Animal Related Injuries
All animals, if sufficiently provoked, will make their displeasure felt. The risk of incurring an injury from an animal can be minimised by :

  • Wearing appropriate protective clothing and especially gloves. The clothing may range from a laboratory coat to a full change of clothing, including mask, cap and gloves and overshoes dependent upon the hazard.
  • Handling the animal in a manner which will not hurt or frighten it. Treat animals with kindness and consideration and you will be rewarded with their trust.
  • Providing and using properly designed and maintained equipment to restrain the animals.
  • Using sedative drugs where appropriate.

Any bite, scratch or cut, however trivial, received in an animal house must get immediate treatment. Clean the affected area and cover it.

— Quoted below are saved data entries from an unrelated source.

-- ==== Sys2Proof/Machine/Objects.lean ====
section
/-! DEFINITION. Objects: the shadow and its one open transfer, the checks at commit, and the copy into place (R138, R139, R231, R232, R243, R244, R247, R380, R381). -/

namespace Sys2Proof.Machine

open Sys2Proof

/-! ### The places of objects in the Archive (R376) -/

/-- Words rewritten from an offset are readable again (R378). -/
def heal (s : State) (lo size : Nat) : State :=
  { s with arch := { s.arch with badWords := s.arch.badWords.filter fun o => !(decide (lo ≤ o) && decide (o < lo + size)) } }

/-- The object shadow of the spare region (R376). -/
def shadowPlace : Nat := 0xD0800

def shadowSize : Nat := 0x20000

/-- The words that the copy of an object rewrites (R376, R381). -/
def healObject (s : State) (t : Transfer) : State :=
  match t.cls.toNat with
  | 1 => heal s (0x1E800 + t.index.toNat * 0x7800) t.size
  | 2 => heal s (0x78800 + t.index.toNat * 0x2000) t.size
  | 3 => heal s 0 t.size
  | 4 => heal (heal s 0xF0800 6144) 0 (t.size - 6144)
  | 5 => heal s 0xA1800 t.size
  | _ => heal (heal s 0x90800 0x1000) 0xF2000 0x1000

/-! ### OBJ_BEGIN and OBJ_DATA (R139) -/

/-- The transfer an OBJ_BEGIN opens (R139). -/
def beginTransfer (m : Msg) : Transfer :=
  { cls := byteAt m.body 0, index := byteAt m.body 1, size := (wordAt m.body 4).toNat, check := wordAt m.body 8,
    identity := wordAt m.body 12, chan := m.chan, seq := m.seq, no := m.no, covered := [], received := 0 }

/-- An OBJ_BEGIN at dispatch: one that finds open the transfer it opened itself changes nothing; another open transfer is
abandoned with EVENT 0x0204 and result 4; the shadow is cleared (R139). -/
def objBegin (m : Msg) (s : State) : State :=
  let opened := { heal s shadowPlace shadowSize with
    arch := { (heal s shadowPlace shadowSize).arch with transfer := some (beginTransfer m), closing := none, shadow := [] } }
  match s.arch.transfer with
  | none => doneWith opened m 0
  | some t =>
    if t.chan == m.chan && t.seq == m.seq && t.no == m.no then doneWith s m 0
    else doneWith (raise opened 0x0204 (t.cls ++ t.index) (BitVec.ofNat 32 t.received)) m 4

/-- OBJ_BEGIN (R139); it waits for a running commit copy. -/
def execObjBegin (s : State) : Result := dispatch s 0x0020 objBegin

/-- A body names the open transfer: its object word and identity (R139). -/
def namesTransfer (t : Transfer) (b : List Byte) : Bool :=
  byteAt b 0 == t.cls && byteAt b 1 == t.index && wordAt b 4 == t.identity

/-- The stretches of a shadow marked valid, rising and apart, with one more. -/
def cover : List (Nat × Nat) → Nat → Nat → List (Nat × Nat)
  | [], lo, hi => [(lo, hi)]
  | (a, b) :: r, lo, hi =>
    if hi < a then (lo, hi) :: (a, b) :: r
    else if b < lo then (a, b) :: cover r lo hi
    else cover r (min a lo) (max b hi)

/-- A transfer after its data at an offset is marked valid. The bytes received, as EVENT 0x0204 gives them, are the bytes marked
valid: a byte that two pieces carry, or that a replay copies again, counts once (R127, R132, R139; log 92, DESIGN CHOICE). -/
def markValid (t : Transfer) (off n : Nat) : Transfer :=
  let c := cover t.covered off (off + n)
  { t with covered := c, received := (c.map fun x => x.2 - x.1).sum }

/-- An OBJ_DATA at dispatch (R139). While a commit copy runs the shadow stays unchanged (R132), so no transfer is open to
data. -/
def objData (m : Msg) (s : State) : State :=
  match s.arch.transfer with
  | none => doneWith s m 1
  | some t =>
    let off := (wordAt m.body 8).toNat
    let data := m.body.drop 12
    if !namesTransfer t m.body then doneWith s m 1
    else if t.size < off + data.length then doneWith s m 3
    else
      doneWith { s with
        arch := { s.arch with
          shadow := Memory.writeBytes s.arch.shadow off data
          transfer := some (markValid t off data.length) } } m 0

/-- OBJ_DATA (R139). -/
def execObjData (s : State) : Result := dispatch s 0x0021 objData

/-! ### The checks at commit -/

/-- The slate sizes of R243: S at depths 8, 10, 12 and 16. -/
def slateSizes (s : State) : List Nat := [0, 1, 2, 3].map fun d => sigSize s 0 d

/-- The wear points e[0] to e[32] of colour group c in a factory block (R231). -/
def wearPoints (b : List Byte) (c : Nat) : List Nat :=
  (List.range 33).map fun j => (halfAt b (56 + 66 * c + 2 * j)).toNat

/-- The ranges of a factory block (R231). -/
def factoryRanges (b : List Byte) : Bool :=
  decide (32768 ≤ field (wordAt b 4) 15 0) &&
    [0, 1, 2, 3].all fun c => (wearPoints b c).all fun e => decide (2048 ≤ e)

/-- The reason that refuses a class 0x03 or 0x04 object, in the order of R232. -/
def calibrationReason (s : State) (cls : Nat) (bytes : List Byte) (size : Nat) : Option Nat :=
  if cls == 3 then imageReason s bytes (size == 2048 + arraySize s)
  else
    if byteAt bytes 0 != 1 then some 1
    else
      match imageReason s ((bytes.drop 6144).take 28) (size == 6144 + 2048 + arraySize s) with
      | some r => some r
      | none => if factoryRanges bytes then none else some 5

/-- The header of a firmware patch (R380): format, revision and a length word that agrees with the size. -/
def patchOk (b : List Byte) (size : Nat) : Bool :=
  let len := (wordAt b 4).toNat
  byteAt b 0 == 1 && byteAt b 1 == 0x42 && len + 32 == size && len % 4 == 0

/-- An object that passed its CRC but whose content is refused: the state after the EVENT of its class (R232, R243, R247,
R380, R381). -/
def refusedContent (s : State) (t : Transfer) : Option State :=
  let size := BitVec.ofNat 32 t.size
  match t.cls.toNat with
  | 1 => if (slateSizes s).contains t.size then none else some (raise s 0x0603 (t.cls ++ t.index) size)
  | 2 => if t.size == 8192 then none else some (raise s 0x0603 (t.cls ++ t.index) size)
  | 5 => if patchOk (Memory.bytes s.arch.shadow 32) t.size then none else some (raise s 0x0B05 2 t.identity)
  | 6 => if byteAt (Memory.bytes s.arch.shadow 1) 0 == 1 && decide (80 ≤ t.size) then none else some s
  | cls =>
    match calibrationReason s cls (Memory.bytes s.arch.shadow (6144 + 28)) t.size with
    | some r => some (raise s 0x0505 (BitVec.ofNat 16 r) t.identity)
    | none => none

/-- The cache entries that hold a slate are invalidated (R244). -/
def invalidateCache (s : State) (n : Nat) : State :=
  { s with
    screen := { s.screen with
      cache := s.screen.cache.map fun e => if e.slate == n then { e with st := 0 } else e } }

/-- The copy that runs or waits begins; a slate's cache entry is then invalid (R244). -/
def beginCopy (s : State) : State :=
  match s.arch.copying with
  | none => s
  | some (t, _, _) =>
    if s.arch.copyBegun then s
    else
      let s := { s with arch := { s.arch with copyBegun := true } }
      if t.cls == 1 then invalidateCache s t.index.toNat else s

/-- The copy of a checked object starts, that of a slate only once no pass runs (R139, R244). -/
def startCopy (s : State) (t : Transfer) (m : Msg) : State :=
  let s := { s with arch := { s.arch with transfer := none, copying := some (t, m.chan, m.seq, m.no), copyBegun := false } }
  if t.cls == 1 && s.bindery.pass.isSome then s else beginCopy s

/-- An OBJ_COMMIT at dispatch: match, CRC-32C of the shadow, content, then the copy (R139). -/
def objCommit (m : Msg) (s : State) : State :=
  match s.arch.transfer with
  | none => doneWith s m 1
  | some t =>
    if !namesTransfer t m.body then doneWith s m 1
    else
      let closed := { s with arch := { s.arch with transfer := none, closing := some (t, m.no) } }
      if crc32c (Memory.bytes s.arch.shadow t.size) != t.check then doneWith closed m 2
      else
        match refusedContent closed t with
        | some s => doneWith s m 3
        | none => startCopy s t m

/-- OBJ_COMMIT (R139). -/
def execObjCommit (s : State) : Result := dispatch s 0x0022 objCommit

/-! ### The end of a commit copy -/

def objOf (data : Memory) (size : Nat) (identity : Word) : Obj :=
  { data := Memory.below data size, size := size, identity := identity, valid := true }

/-- A stored object's bytes from an offset, as an object of its own. -/
def objFrom (data : Memory) (off size : Nat) (identity : Word) : Obj :=
  { data := (data.filter fun c => decide (off ≤ c.1) && decide (c.1 < off + size)).map fun c => (c.1 - off, c.2),
    size := size, identity := identity, valid := true }

/-- The maker's fields of a colophon object: bytes 0 to 3 and 16 to 79 (R381). -/
def colophonOf (b : List Byte) : Colophon :=
  { format := byteAt b 0, date := wordAt b 16, esta := halfAt b 20, gtin := BitVec.ofNat 48 (beNat ((b.drop 26).take 6)),
    daliId := longAt b 32, makerName := (b.drop 40).take 32, rtcTrim := (wordAt b 72).toInt
    spare := (b.drop 1).take 3 ++ (b.drop 22).take 4 ++ (b.drop 76).take 4 }

/-- A load asked for after a commit: of the image, of the factory values, of the curve tables (R233). -/
def askLoad (s : State) (cal fact curves : Bool) : State :=
  { s with
    bindery := { s.bindery with
      loadDue := some (s.bindery.loadDue.getD s.now), loadCal := s.bindery.loadCal || cal
      loadFactory := s.bindery.loadFactory || fact, loadCurves := s.bindery.loadCurves || curves } }

def countShow (s : State) (i : Nat) : State := { s with screen := { s.screen with counts := bump s.screen.counts i } }

/-- A slate that feeds a lane: it is the picture source or the target of the fade in progress (R244). -/
def slateFeeds (s : State) (n : Nat) : Bool :=
  s.screen.picture == .slate n || (match s.screen.fade with | some f => f.target == .slate n | none => false)

/-- A factory commit clears the defect map and the disabled mask: EVENT 0x0802 (R320). A sink then starts HEALTHY. -/
def clearMap (s : State) : State :=
  let n := s.arch.mapRecords.length
  let k := s.arch.disabled.length
  let s := { s with
    arch := { s.arch with mapRecords := [], disabled := [] }
    coll := { s.coll with
      emitters := s.coll.emitters.filter fun e => decide (e.2.count < 3)
      columns := s.coll.columns.filter fun e => decide (e.2.count < 3)
      rows := s.coll.rows.filter fun e => decide (e.2.count < 3) } }
  raise s 0x0802 (BitVec.ofNat 16 n) (BitVec.ofNat 32 k)

/-- The object of an ended copy in its place, with what follows from its class (R233, R244, R247, R380, R381). -/
def placeObject (s : State) (t : Transfer) : State :=
  let s := healObject s t
  let sh := s.arch.shadow
  let i := t.index.toNat
  match t.cls.toNat with
  | 1 =>
    let s := { s with arch := { s.arch with slates := s.arch.slates.set i (some (objOf sh t.size t.identity)) } }
    let s := { s with bindery := { s.bindery with passWanted := s.bindery.passWanted || slateFeeds s i } }
    countShow { s with
      screen := { s.screen with
        cache := s.screen.cache.map fun e => if e.slate == i then { e with st := 1 } else e } } 8
  | 2 =>
    let s := { s with arch := { s.arch with curves := s.arch.curves.set i (some (objOf sh t.size t.identity)) } }
    countShow (askLoad s false false true) 9
  | 3 =>
    askLoad { s with
      arch := { s.arch with calibration := some (objOf sh t.size t.identity) } } true false false
  | 4 =>
    clearMap (askLoad { s with
      arch := { s.arch with
        factory := some (objFrom sh 0 6144 t.identity)
        calibration := some (objFrom sh 6144 (t.size - 6144) t.identity) } } true true false)
  | 5 => { s with arch := { s.arch with patch := some (objOf sh t.size t.identity) } }
  | _ => { s with arch := { s.arch with colophon := colophonOf (Memory.bytes sh 80) } }

/-- The copy of a slate waits for the pass that ran when its commit was dispatched (R244). -/
def copyHeld (s : State) : Bool := !s.arch.copyBegun && s.bindery.pass.isSome

/-- A commit copy ends: the object is in place, its identity recorded, the transfer closed and the commit done with result
0 (R139); until its completion record a replay runs the copy again (R132, R143). -/
def execObjCommitCopyEnd (s : State) : Result :=
  match s.arch.copying with
  | none => .next s
  | some (t, chan, seq, no) =>
    if !hallDispatches s || copyHeld s then .next s
    else
      let s := beginCopy s
      .next (reportDone (placeObject { s with arch := { s.arch with copying := none, closing := some (t, no) } } t) chan seq no
        0 [])

end Sys2Proof.Machine
end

See medical advice if there is any doubt at all about the state of health of the animal. Make a record of the nature of the injury and the steps taken to treat the injury.


  • Building ­ should be kept clean, tidy and in good repair. Animal rooms, corridors, storage and service areas should be swept, washed and disinfected as often as necessary to keep them clean and free from harmful contamination.
  • Wastes ­ must be collected and disposed of in a sanitary manner. Containers should be leak-proof and have tight fitting lids. Removal of waste must be on a regular basis and the storage area for waste containers prior to removal should be separate form the main building and free from vermin. If possible incinerate all waste and especially animal carcasses.
  • Pest control ­ an efficient pest control programme is essential for the effective control of flies, cockroaches, rodents and other pests. Care is needed in the use of pesticides to avoid danger to animals or staff.
  • Personal hygiene ­ is of the utmost importance in controlling the possibility of infection in staff. Ready access to showers and toilet facilities and clean protective clothing is essential. There should be adequate storage facilities for street clothes. A programme for regular medical checks for the presence of communicable diseases between animals and humans is recommended. Never eat, drink, smoke or apply cosmetics in animal rooms, there should be provided a separate staff room for these purposes. Do not wear protective clothing outside the animal facility. Wash your hands frequently, always before entering an animal room and always after leaving an animal room.

Physical Hazards
All staff should be aware of the dangers with regard to electricity, toxic or corrosive chemicals and heat. They should also ensure that they are fully aware of the safety requirements with regard to ionising radiation, especially if experiments are being conducted on animals using radioactive isotopes. Animals used for experiments using radioactive isotopes should be humanely destroyed after the experiment and the carcass should be incinerated. The ash should be collected and stored in a safe container until any danger from the isotope has passed. The incinerator will need to be checked for radioactivity before any maintenance is carried out.

UFAW Staff (1976)
The UFAW Handbook on the Care and Management of Laboratory Animals. 5th edition 1976. E. and S. Livingstone, London.

National Health and Medical Research Council (1985)
Code of Practice for the Care and Use of Animals for Experimental Purposes.
Australian Government Publishing Service, Canberra, Australia.

U.S. Department of Health and Human Services (1985)
Guide for the Care and Use of Laboratory Animals.
Public Health Service, National Institute of Health, Bethesda, Maryland 20205, U.S.A.